-- What this task involves --
Take each line of the material that includes "Engine" and copy it.

-- Information --
═══

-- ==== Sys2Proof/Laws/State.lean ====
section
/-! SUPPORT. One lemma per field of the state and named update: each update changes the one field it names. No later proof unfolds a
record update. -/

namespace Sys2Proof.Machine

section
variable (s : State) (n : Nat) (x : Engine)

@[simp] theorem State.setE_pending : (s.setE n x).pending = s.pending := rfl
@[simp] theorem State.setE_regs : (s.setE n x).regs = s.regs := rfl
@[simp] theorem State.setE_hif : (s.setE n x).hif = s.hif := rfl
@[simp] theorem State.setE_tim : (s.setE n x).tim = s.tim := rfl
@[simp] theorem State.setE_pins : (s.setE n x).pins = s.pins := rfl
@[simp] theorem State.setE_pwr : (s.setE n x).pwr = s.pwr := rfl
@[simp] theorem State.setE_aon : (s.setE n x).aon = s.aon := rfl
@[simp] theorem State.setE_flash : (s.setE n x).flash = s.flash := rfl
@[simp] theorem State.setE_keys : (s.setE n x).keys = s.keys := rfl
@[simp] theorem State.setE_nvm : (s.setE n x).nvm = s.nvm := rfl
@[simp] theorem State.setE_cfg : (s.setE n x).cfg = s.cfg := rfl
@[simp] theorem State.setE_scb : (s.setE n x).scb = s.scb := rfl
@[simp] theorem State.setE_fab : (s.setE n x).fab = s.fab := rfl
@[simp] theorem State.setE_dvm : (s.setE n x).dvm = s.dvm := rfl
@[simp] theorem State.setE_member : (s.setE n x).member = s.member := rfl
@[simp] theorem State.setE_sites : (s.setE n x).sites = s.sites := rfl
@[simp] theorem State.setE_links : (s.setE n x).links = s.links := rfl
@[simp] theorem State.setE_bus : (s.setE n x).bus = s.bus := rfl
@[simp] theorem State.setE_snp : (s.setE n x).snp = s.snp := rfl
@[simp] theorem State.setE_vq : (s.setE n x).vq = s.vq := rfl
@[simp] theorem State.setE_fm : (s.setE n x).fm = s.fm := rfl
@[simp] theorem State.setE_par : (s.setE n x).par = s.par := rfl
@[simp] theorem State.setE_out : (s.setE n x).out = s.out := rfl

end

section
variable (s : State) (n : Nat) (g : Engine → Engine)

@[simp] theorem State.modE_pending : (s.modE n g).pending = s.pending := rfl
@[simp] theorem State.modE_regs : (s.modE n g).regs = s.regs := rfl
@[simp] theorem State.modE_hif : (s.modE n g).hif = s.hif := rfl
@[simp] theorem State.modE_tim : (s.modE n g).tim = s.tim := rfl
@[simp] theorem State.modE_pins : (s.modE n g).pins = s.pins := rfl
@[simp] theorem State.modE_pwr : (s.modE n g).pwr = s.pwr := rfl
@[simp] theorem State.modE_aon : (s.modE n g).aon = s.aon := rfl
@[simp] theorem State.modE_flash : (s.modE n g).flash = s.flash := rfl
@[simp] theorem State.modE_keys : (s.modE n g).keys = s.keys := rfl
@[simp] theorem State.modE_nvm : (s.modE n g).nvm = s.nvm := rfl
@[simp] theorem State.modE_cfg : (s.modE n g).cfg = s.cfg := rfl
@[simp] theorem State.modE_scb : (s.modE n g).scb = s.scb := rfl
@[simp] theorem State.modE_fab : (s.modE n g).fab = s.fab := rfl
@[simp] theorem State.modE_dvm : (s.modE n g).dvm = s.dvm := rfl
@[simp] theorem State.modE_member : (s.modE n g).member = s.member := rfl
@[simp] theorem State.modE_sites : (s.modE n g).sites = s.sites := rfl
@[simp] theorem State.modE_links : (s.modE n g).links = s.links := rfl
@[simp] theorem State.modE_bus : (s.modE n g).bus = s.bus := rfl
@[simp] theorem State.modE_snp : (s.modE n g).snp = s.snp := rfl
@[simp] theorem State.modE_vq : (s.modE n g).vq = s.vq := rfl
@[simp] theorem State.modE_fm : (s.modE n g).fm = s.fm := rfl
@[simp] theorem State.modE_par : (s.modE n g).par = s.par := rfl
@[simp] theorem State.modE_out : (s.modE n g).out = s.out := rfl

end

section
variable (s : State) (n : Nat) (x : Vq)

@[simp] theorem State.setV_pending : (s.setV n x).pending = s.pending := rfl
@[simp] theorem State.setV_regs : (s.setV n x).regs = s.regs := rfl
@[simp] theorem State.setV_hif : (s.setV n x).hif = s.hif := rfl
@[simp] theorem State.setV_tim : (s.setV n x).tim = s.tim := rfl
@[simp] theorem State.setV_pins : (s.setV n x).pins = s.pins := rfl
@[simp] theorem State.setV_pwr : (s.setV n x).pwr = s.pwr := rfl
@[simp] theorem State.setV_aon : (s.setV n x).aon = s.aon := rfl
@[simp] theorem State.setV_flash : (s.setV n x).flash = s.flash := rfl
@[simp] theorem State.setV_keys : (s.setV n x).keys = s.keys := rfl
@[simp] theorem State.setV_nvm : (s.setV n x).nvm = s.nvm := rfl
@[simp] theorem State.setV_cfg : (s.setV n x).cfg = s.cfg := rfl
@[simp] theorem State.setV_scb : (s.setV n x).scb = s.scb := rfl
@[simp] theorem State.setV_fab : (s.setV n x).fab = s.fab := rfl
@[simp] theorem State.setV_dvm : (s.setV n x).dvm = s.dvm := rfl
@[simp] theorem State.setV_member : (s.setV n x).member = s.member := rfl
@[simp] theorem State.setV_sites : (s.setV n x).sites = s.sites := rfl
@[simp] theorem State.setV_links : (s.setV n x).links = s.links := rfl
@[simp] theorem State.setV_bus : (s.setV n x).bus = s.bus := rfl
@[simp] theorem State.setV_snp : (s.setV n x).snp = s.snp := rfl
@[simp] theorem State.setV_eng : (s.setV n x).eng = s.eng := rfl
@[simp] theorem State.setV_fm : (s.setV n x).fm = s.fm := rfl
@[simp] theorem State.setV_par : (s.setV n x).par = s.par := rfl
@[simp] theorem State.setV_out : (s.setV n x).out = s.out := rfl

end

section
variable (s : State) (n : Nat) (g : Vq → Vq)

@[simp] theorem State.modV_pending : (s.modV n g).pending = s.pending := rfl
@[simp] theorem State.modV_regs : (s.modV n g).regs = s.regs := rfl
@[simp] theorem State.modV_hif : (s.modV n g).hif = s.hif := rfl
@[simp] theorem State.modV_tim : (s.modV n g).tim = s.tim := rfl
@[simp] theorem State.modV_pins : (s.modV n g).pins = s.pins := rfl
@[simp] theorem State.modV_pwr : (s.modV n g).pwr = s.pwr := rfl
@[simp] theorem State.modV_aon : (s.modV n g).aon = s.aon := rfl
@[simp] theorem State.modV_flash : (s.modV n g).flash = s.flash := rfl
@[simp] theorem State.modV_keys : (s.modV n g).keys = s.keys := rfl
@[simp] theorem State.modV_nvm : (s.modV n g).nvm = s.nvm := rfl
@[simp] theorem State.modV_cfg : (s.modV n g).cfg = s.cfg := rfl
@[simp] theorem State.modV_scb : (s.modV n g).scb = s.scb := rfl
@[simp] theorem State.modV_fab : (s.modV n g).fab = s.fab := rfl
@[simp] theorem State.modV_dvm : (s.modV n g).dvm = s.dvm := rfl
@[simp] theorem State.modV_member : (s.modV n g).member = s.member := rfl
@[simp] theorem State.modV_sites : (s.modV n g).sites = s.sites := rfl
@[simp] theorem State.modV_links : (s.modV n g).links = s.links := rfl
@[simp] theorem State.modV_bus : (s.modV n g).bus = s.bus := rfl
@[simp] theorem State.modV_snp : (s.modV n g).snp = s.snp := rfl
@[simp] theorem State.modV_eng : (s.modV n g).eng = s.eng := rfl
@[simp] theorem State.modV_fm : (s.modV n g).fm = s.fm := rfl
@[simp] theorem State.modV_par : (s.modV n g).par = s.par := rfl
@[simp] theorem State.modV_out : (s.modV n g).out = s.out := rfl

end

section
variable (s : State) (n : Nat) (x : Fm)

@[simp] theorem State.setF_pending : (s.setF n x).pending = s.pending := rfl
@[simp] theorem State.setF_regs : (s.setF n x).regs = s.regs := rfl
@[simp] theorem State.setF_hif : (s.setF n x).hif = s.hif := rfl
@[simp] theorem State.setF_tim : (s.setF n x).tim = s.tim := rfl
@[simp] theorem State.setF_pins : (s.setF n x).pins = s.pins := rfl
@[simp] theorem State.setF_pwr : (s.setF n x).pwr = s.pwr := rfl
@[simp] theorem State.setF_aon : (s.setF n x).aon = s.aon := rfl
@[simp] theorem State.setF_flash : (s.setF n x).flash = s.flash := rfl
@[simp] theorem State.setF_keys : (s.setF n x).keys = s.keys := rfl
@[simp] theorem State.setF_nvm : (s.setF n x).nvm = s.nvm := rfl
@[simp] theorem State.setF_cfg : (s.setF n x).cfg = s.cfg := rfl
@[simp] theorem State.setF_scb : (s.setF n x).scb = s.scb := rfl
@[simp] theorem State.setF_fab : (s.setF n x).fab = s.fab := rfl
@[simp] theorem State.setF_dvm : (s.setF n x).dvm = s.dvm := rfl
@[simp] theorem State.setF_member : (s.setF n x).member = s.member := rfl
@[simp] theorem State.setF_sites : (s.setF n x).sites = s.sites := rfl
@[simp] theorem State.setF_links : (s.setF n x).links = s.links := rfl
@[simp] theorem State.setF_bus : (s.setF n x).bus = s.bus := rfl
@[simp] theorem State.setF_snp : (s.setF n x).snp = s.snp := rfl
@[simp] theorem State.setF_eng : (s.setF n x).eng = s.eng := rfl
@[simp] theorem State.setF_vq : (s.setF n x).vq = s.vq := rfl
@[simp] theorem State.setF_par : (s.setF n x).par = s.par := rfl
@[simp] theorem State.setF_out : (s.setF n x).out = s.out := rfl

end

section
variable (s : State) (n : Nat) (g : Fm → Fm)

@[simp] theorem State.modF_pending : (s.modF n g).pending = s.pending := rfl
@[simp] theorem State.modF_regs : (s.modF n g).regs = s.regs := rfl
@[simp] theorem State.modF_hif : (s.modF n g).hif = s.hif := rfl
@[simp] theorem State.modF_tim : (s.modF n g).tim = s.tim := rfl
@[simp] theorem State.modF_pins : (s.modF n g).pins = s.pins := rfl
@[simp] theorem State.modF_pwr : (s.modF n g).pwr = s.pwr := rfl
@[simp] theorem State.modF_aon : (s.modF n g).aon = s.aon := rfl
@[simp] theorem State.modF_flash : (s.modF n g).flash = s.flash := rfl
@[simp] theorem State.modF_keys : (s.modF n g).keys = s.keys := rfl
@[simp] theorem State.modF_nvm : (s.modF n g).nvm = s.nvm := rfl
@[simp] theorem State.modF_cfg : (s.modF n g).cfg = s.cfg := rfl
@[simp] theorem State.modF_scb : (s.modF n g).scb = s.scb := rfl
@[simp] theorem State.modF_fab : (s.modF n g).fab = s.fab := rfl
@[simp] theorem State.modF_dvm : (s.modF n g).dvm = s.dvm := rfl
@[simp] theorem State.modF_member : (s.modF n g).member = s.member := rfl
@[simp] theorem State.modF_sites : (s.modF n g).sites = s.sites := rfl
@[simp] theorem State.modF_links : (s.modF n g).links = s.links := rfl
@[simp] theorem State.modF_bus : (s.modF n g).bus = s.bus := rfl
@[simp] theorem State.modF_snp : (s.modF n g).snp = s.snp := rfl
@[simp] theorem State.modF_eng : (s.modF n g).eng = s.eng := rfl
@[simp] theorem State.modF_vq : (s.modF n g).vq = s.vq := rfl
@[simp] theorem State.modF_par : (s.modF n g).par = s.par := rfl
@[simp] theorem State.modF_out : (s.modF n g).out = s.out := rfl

═══

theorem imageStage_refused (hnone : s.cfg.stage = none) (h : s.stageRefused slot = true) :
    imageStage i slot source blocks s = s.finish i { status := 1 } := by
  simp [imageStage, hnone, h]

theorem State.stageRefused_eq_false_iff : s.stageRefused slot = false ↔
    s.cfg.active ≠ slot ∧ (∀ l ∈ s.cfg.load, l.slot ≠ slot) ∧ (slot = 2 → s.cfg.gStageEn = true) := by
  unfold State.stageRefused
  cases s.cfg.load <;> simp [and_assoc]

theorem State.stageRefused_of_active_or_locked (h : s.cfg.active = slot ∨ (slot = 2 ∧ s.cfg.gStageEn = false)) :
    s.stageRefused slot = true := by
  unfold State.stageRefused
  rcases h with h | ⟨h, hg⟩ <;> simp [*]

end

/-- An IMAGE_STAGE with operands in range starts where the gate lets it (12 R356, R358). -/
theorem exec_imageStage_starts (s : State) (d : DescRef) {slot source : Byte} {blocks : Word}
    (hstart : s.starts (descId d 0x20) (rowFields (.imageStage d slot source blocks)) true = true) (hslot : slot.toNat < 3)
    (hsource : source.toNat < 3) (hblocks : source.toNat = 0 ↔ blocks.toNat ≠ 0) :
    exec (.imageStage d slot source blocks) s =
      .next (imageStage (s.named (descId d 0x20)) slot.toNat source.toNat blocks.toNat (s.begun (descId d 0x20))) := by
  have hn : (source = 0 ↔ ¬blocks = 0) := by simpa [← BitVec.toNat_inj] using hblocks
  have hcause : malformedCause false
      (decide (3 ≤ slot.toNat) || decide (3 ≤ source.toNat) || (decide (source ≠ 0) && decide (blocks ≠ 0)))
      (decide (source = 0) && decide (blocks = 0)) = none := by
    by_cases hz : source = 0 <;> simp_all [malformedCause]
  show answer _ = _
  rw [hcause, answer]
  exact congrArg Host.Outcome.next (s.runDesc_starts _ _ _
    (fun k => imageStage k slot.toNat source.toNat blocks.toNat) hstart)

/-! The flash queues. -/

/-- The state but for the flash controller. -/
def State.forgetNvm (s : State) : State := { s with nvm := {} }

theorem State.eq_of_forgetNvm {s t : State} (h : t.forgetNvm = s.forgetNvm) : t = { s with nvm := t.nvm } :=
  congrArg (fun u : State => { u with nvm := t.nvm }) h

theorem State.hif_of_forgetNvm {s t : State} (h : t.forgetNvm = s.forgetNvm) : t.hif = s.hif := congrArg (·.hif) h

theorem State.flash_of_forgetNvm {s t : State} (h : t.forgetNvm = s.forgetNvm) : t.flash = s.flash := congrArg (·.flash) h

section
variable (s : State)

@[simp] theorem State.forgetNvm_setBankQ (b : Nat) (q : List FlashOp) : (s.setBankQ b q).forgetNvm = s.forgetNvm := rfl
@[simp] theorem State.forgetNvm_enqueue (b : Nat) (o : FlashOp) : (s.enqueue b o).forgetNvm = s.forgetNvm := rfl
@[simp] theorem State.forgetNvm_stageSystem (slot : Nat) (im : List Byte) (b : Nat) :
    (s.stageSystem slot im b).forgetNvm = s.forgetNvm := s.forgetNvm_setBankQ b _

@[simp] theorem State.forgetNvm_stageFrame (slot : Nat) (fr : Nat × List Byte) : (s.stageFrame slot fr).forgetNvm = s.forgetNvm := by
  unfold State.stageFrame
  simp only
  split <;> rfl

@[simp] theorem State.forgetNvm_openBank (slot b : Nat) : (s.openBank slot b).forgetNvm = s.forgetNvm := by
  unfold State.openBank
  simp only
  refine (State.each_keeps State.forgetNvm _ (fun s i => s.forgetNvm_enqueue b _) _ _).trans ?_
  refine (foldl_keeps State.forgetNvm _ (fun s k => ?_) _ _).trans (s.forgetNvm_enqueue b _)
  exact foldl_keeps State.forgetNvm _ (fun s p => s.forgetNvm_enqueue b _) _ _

═══

-- The completed task --
variable (s : State) (n : Nat) (x : Engine)
variable (s : State) (n : Nat) (g : Engine → Engine)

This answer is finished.